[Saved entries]

--------

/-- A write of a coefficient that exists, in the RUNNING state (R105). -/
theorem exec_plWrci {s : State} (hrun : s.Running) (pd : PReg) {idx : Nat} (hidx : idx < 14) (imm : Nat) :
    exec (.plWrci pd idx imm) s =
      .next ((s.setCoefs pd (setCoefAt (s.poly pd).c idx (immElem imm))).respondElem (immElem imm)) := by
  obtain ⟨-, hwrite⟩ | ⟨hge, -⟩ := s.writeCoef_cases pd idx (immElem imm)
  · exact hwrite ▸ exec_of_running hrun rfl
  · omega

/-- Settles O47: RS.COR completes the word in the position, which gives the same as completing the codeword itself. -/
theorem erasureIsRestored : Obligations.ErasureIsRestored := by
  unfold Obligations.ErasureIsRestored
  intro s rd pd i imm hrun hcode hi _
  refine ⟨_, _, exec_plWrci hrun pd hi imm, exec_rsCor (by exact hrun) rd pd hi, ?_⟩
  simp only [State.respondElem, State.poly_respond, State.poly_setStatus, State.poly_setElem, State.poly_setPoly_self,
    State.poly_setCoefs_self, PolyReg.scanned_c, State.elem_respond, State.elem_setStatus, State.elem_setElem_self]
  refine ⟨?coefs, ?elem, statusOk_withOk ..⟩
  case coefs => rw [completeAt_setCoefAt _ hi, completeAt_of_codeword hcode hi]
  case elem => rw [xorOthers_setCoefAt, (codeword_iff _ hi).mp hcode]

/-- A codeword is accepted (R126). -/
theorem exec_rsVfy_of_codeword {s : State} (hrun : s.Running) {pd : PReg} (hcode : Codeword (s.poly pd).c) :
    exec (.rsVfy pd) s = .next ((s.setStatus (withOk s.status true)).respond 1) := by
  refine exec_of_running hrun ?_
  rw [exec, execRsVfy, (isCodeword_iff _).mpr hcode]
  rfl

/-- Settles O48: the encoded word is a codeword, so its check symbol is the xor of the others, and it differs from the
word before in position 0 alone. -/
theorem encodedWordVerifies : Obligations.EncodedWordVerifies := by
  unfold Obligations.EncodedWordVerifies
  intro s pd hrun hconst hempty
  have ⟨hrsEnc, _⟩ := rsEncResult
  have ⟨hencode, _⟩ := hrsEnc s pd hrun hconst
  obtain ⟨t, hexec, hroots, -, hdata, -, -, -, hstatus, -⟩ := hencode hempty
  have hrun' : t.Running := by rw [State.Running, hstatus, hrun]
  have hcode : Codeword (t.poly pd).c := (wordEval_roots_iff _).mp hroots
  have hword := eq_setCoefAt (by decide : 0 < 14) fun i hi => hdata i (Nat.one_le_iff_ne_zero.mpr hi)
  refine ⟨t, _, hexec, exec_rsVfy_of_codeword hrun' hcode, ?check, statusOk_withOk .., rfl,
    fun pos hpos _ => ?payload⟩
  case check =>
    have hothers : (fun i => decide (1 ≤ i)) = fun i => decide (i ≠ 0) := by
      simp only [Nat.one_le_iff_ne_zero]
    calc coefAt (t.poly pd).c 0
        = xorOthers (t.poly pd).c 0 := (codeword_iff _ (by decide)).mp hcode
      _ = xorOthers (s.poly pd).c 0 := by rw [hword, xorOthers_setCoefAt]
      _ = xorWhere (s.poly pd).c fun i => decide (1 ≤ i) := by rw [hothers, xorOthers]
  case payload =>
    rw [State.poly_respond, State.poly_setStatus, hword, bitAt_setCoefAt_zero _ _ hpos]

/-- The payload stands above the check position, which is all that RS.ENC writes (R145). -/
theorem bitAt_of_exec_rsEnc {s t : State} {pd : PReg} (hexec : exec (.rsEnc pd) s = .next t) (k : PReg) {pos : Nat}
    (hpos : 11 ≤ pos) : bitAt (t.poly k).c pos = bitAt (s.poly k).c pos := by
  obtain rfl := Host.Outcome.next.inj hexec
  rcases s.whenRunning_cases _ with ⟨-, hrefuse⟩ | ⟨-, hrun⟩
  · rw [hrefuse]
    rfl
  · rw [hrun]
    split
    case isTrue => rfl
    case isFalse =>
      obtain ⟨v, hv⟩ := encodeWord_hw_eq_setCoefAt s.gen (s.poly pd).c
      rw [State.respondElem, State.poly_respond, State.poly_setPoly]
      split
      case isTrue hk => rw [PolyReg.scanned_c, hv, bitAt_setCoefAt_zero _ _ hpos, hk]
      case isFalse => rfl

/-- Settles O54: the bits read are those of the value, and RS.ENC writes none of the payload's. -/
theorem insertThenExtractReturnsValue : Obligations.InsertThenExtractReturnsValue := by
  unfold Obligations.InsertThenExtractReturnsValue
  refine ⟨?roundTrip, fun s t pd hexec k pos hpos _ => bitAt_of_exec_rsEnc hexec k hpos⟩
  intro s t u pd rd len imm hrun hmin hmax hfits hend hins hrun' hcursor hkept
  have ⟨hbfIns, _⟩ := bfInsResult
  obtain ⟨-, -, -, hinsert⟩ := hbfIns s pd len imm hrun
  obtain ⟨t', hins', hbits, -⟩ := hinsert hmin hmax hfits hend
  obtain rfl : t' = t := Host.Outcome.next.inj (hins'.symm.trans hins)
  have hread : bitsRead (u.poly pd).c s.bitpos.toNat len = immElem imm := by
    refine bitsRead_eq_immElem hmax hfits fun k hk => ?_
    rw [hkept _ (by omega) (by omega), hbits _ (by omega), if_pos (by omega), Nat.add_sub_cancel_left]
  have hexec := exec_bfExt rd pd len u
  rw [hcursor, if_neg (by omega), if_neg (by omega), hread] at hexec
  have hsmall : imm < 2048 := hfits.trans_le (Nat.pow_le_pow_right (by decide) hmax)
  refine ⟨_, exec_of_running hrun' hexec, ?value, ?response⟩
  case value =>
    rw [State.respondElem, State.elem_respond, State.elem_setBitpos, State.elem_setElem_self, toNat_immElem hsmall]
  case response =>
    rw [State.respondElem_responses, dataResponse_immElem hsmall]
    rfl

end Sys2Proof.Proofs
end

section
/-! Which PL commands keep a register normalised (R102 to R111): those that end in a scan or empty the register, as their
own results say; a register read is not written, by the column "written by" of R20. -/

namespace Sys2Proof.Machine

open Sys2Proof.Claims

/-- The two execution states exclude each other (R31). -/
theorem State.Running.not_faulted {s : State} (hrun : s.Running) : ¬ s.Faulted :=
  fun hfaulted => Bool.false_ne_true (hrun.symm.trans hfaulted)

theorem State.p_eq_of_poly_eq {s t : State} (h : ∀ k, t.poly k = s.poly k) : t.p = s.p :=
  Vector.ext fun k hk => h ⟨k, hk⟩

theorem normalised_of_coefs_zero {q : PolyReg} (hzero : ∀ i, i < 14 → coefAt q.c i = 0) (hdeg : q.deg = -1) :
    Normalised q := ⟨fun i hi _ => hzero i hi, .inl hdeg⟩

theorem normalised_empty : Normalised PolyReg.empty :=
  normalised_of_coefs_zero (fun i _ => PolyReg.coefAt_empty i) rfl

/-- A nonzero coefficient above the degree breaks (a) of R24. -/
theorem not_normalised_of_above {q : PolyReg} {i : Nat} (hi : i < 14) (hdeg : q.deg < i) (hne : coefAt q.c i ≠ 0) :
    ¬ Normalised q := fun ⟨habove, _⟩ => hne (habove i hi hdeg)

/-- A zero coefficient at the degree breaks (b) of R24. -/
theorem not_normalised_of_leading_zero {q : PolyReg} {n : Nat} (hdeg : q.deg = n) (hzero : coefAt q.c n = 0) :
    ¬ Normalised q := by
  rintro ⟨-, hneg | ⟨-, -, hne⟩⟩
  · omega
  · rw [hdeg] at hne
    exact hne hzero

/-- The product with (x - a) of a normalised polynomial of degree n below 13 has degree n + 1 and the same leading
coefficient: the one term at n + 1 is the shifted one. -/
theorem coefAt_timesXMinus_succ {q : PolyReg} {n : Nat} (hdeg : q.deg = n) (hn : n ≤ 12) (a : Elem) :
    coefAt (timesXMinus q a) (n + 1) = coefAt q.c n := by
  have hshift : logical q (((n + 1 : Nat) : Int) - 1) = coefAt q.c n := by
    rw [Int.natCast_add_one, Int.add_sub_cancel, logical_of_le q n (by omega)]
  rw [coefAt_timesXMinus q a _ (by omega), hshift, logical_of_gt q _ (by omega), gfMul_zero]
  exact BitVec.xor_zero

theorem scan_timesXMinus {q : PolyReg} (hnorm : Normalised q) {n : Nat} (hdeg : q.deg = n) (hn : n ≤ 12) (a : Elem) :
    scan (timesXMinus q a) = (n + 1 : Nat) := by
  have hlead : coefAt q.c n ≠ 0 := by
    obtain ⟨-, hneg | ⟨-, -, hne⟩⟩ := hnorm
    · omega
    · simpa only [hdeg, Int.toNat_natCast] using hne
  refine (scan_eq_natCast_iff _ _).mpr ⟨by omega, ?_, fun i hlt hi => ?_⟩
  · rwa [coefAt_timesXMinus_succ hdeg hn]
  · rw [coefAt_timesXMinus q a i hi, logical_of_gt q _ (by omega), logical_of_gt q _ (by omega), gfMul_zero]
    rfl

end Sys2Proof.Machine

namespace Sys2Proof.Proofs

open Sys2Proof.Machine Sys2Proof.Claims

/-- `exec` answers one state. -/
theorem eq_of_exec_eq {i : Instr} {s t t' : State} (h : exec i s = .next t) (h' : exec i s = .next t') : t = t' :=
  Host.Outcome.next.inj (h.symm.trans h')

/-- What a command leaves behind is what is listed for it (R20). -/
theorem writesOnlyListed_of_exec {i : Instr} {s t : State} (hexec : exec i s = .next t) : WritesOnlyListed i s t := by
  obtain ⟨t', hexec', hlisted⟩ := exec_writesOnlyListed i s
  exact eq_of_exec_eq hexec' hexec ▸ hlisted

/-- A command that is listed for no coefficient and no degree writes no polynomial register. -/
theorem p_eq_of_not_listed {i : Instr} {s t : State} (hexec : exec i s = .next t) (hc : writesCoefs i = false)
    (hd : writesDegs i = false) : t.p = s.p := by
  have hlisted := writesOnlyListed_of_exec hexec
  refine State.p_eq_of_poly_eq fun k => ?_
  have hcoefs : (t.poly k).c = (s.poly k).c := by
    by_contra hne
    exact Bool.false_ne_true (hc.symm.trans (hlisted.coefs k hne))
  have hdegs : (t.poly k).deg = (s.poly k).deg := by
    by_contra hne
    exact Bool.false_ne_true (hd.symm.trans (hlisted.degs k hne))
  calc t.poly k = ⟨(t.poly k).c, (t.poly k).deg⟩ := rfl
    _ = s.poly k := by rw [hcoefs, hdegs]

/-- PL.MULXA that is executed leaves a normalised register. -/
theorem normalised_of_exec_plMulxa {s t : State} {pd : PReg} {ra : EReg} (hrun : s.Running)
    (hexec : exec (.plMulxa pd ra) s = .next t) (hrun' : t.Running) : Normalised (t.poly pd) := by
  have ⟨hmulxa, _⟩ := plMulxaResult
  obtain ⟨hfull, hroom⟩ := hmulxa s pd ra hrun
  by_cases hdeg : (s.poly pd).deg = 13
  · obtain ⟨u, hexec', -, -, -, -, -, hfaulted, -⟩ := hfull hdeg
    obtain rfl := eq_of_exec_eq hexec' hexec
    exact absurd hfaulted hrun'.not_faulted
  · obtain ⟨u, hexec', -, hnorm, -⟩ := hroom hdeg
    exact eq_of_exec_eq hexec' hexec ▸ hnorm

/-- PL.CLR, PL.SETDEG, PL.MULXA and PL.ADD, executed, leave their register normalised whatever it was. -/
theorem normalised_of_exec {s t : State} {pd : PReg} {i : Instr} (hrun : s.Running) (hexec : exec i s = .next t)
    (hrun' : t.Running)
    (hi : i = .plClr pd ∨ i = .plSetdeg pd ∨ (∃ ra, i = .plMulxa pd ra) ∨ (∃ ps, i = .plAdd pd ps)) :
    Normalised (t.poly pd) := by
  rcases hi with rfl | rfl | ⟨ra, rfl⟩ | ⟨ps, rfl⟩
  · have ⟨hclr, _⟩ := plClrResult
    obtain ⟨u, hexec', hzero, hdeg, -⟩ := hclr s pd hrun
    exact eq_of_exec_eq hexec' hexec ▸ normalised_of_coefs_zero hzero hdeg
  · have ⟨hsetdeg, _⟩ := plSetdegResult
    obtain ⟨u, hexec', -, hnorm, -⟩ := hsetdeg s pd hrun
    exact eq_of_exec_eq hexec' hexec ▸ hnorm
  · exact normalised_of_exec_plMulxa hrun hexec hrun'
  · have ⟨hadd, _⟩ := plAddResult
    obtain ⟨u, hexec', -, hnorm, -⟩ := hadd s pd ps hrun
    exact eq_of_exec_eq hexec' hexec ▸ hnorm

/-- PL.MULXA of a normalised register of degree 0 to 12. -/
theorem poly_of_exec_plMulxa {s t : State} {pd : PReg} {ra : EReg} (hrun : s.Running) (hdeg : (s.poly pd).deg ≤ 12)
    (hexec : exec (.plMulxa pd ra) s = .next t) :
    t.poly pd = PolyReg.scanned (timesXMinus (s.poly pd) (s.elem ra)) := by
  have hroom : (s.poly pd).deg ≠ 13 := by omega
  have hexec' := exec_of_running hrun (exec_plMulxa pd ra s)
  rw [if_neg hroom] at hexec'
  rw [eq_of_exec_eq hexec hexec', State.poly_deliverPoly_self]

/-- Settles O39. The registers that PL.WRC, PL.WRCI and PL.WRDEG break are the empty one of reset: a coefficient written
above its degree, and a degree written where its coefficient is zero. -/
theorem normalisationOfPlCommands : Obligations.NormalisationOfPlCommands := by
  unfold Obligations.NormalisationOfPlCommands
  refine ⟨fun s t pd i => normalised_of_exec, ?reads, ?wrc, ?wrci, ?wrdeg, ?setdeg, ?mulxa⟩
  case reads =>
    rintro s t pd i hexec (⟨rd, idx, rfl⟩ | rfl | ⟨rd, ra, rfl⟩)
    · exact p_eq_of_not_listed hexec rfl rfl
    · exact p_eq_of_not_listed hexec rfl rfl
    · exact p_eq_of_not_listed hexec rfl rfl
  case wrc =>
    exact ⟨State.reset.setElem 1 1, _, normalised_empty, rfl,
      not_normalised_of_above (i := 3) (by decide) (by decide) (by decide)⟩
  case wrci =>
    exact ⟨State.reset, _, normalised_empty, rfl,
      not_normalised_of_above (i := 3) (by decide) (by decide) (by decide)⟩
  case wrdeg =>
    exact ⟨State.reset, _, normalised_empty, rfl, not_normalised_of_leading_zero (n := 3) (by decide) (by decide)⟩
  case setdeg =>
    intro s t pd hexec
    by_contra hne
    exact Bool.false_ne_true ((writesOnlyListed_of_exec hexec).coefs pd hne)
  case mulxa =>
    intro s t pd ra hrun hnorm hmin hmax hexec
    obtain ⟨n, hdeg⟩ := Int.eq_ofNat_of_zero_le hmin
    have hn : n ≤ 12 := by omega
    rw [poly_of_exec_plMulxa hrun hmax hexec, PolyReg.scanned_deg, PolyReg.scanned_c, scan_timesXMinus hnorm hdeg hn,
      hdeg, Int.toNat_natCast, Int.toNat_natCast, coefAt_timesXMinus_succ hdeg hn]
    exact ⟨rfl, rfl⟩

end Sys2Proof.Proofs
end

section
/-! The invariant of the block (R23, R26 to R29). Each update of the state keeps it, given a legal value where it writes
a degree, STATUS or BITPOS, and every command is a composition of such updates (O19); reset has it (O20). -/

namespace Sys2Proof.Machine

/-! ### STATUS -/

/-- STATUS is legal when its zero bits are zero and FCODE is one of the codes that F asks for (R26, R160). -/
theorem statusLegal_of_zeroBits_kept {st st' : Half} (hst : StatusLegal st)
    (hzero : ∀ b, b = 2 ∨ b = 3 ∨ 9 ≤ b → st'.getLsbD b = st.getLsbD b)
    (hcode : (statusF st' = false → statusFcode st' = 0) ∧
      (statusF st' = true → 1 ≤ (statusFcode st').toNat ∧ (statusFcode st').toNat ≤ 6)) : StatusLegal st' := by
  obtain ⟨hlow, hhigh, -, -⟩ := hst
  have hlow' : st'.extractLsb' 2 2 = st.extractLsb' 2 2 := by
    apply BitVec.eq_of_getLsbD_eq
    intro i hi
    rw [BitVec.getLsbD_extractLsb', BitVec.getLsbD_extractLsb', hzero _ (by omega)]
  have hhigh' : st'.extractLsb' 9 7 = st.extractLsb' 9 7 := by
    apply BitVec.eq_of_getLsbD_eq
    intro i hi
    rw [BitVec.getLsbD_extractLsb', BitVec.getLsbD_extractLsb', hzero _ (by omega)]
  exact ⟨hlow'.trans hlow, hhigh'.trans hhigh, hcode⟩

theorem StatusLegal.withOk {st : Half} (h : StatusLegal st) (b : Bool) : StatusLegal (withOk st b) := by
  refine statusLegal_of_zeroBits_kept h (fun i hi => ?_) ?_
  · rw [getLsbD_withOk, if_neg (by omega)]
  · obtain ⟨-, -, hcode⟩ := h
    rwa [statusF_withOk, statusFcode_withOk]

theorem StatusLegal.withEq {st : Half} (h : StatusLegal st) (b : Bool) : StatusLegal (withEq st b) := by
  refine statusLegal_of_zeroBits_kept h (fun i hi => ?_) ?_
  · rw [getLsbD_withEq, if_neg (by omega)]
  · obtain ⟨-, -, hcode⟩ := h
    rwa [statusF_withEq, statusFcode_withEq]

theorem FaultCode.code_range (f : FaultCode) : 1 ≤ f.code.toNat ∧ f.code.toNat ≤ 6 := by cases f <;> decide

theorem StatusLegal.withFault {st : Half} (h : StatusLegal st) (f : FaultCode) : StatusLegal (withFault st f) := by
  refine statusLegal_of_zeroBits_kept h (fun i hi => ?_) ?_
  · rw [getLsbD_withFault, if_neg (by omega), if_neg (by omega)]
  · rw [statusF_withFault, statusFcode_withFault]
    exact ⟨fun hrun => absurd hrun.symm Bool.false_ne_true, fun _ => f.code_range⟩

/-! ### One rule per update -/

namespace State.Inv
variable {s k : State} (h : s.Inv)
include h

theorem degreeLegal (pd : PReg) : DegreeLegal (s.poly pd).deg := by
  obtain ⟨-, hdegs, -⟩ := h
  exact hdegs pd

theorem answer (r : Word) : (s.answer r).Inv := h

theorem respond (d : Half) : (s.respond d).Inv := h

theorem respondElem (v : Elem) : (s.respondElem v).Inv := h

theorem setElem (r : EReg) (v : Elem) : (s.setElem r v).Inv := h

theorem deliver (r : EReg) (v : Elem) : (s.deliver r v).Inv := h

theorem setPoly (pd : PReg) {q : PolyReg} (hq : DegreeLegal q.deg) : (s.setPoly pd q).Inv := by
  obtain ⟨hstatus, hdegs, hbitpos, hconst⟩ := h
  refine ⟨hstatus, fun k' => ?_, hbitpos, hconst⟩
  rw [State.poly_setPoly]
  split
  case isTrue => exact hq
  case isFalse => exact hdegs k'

--------

# Instructions to follow
Which lines run from the one holding "exec (.rsEnc pd)" through the one holding "case isFalse => rfl" in the records above? Repeat them exactly, both included, and nothing more.

# Task answer
theorem bitAt_of_exec_rsEnc {s t : State} {pd : PReg} (hexec : exec (.rsEnc pd) s = .next t) (k : PReg) {pos : Nat}
    (hpos : 11 ≤ pos) : bitAt (t.poly k).c pos = bitAt (s.poly k).c pos := by
  obtain rfl := Host.Outcome.next.inj hexec
  rcases s.whenRunning_cases _ with ⟨-, hrefuse⟩ | ⟨-, hrun⟩
  · rw [hrefuse]
    rfl
  · rw [hrun]
    split
    case isTrue => rfl
    case isFalse =>
      obtain ⟨v, hv⟩ := encodeWord_hw_eq_setCoefAt s.gen (s.poly pd).c
      rw [State.respondElem, State.poly_respond, State.poly_setPoly]
      split
      case isTrue hk => rw [PolyReg.scanned_c, hv, bitAt_setCoefAt_zero _ _ hpos, hk]
      case isFalse => rfl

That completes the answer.